我们的目的是报告本研究所自2007年11月首次手术至2012年12月期间的人工耳蜗植入项目结果。

材料与方法

一项横断面观察性描述性研究,分析植入前后阈值的相关信息,使用患者档案(诊断、听力损失 onset、脑干听觉诱发电位(BAEP)、计算机断层扫描(CT)、磁共振成像(MRI)、植入耳、人工耳蜗(CI)的品牌和型号以及人工耳蜗植入前后的听力测试)。

结果

我们报告了68例患者的情况,年龄范围为1岁8个月至39岁3个月。94%的患者(n = 64)有语前听力损失,其中遗传性非综合征性听力损失是最常见的病因(29.4%)。100%的患者听觉脑干反应显示双侧重度听力损失,77.9%获得了A型鼓室图(耶格分类),100%没有镫骨肌反射且耳声发射的重复性低。85.2%的患者CT报告正常,5.8%有慢性乳突炎改变,1.4%的患者报告的其他发现有:右侧二腹肌面神经、面神经管裂开、前庭导水管扩大、乳突气房占位和气化不良、外侧半规管发育不全、耳蜗不完全分隔伴前庭和前庭导水管扩张。经小脑脑桥角入路的颅骨磁共振成像最常见的发现是单侧内耳道血管襻。

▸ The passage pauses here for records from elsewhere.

theorem swapExternal_fits (a : Word) (sz : Size) (v : Word) {s : State} (h : Fits s) :
    (swapExternal a sz v s).fits := by
  have hd := drainWriteBuffer_fits h
  unfold swapExternal
  dsimp only
  split
  · trivial
  · split
    · exact swapLine_fits _ _ _ _ ⟨hd.mem, hd.addresses, hd.slots⟩
    · exact swapBus_fits _ _ _ ⟨hd.mem, hd.addresses, hd.slots⟩
  · exact swapBus_fits _ _ _ hd

theorem swapCached_kept (a : Word) (sz : Size) (v : Word) (s : State) : (swapCached a sz v s).keeps s := by
  have hl := load_kept a sz s.privileged s
  unfold swapCached
  cases he : load a sz s.privileged s with
  | done old s' =>
    rw [he] at hl
    have hs := store_kept a sz v s.privileged false s'
    cases hx : store a sz v s.privileged false s' with
    | done u t => rw [hx] at hs; simp only [hx]; exact KeptCore.trans hl hs
    | abort t => rw [hx] at hs; simp only [hx]; exact KeptCore.trans hl hs
    | fault e => simp only [hx]; trivial
  | abort s' => rw [he] at hl; exact hl
  | fault e => trivial

theorem swapCached_fits (a : Word) (sz : Size) (v : Word) {s : State} (h : Fits s) : (swapCached a sz v s).fits := by
  have hl := load_fits a sz s.privileged h
  unfold swapCached
  cases he : load a sz s.privileged s with
  | done old s' =>
    rw [he] at hl
    have hs := store_fits a sz v s.privileged false hl
    cases hx : store a sz v s.privileged false s' with
    | done u t => rw [hx] at hs; simp only [hx]; exact hs
    | abort t => rw [hx] at hs; simp only [hx]; exact hs
    | fault e => simp only [hx]; trivial
  | abort s' => rw [he] at hl; exact hl
  | fault e => trivial

/-- A swap leaves the core as it was, whatever its outcome. -/
theorem swapAccess_kept (a : Word) (sz : Size) (v : Word) (s : State) : (swapAccess a sz v s).keeps s := by
  unfold swapAccess
  split
  · rename_i h
    have ha : s.dbg.active = true := by simp only [State.debugSpeed, Bool.and_eq_true] at h; exact h.1
    exact KeptCore.trans (debugLoad_kept a sz s ha) (debugStore_kept v _ ha)
  · split
    · trivial
    · trivial
    · exact watchAborted_kept _ _ _ s
    · exact watchData_kept _ _ _ _ _ s
    · split
      · exact swapCached_kept a sz v s
      · exact swapExternal_kept a sz v s

theorem swapAccess_fits (a : Word) (sz : Size) (v : Word) {s : State} (h : Fits s) : (swapAccess a sz v s).fits := by
  unfold swapAccess
  split
  · exact ⟨h.mem, h.addresses, h.slots⟩
  · split
    · trivial
    · trivial
    · exact watchAborted_fits _ _ _ h
    · exact watchData_fits _ _ _ _ _ h
    · split
      · exact swapCached_fits a sz v h
      · exact swapExternal_fits a sz v h

/-! The write buffer between instructions. -/

theorem backgroundDrain_kept (s : State) : KeptCore s (backgroundDrain s) := by
  unfold backgroundDrain
  split
  · exact KeptCore.refl s
  · exact (KeptCore.memorySide s s.dcache s.wbuf s.mem 1).trans (drainSome_kept _ _)

theorem backgroundDrain_fits {s : State} (h : Fits s) : Fits (backgroundDrain s) := by
  unfold backgroundDrain
  split
  · exact h
  · exact drainSome_fits _ (s := { s with draws := s.draws + 1 }) ⟨h.mem, h.addresses, h.slots⟩

/-- An empty buffer has nothing that could leave it. -/
theorem backgroundDrain_empty {s : State} (h : s.wbuf = []) : backgroundDrain s = s := by
  unfold backgroundDrain
  rw [if_pos h]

10.2%的患者中,55.8%(n = 38)植入了右耳,56例(82.3%)植入了先进生物电子公司的HiRes 90K型号人工耳蜗,其余植入了科利耳公司的Freedom和Nucleus 5型号。人工耳蜗植入后听力测试结果的变化:植入前评估频率的平均阈值为106.2 dB,1个月后为62.4 dB,6个月后为44 dB,阈值满意时为32.9 dB。55.8%的患者(n = 38)采用P + HiRes Fidelity 120策略,其余采用Hires S + Fidelity 120、Hires S和ACE RE。

讨论

听力学服务建议根据听力测试阈值将人工耳蜗植入最差的耳朵,耳鼻喉科服务则从解剖学角度建议植入最好的耳朵。由于保险公司捐赠新一代产品,本研究所更频繁地植入先进生物电子公司的人工耳蜗。自激活以来,使用人工耳蜗的听力阈值有所改善。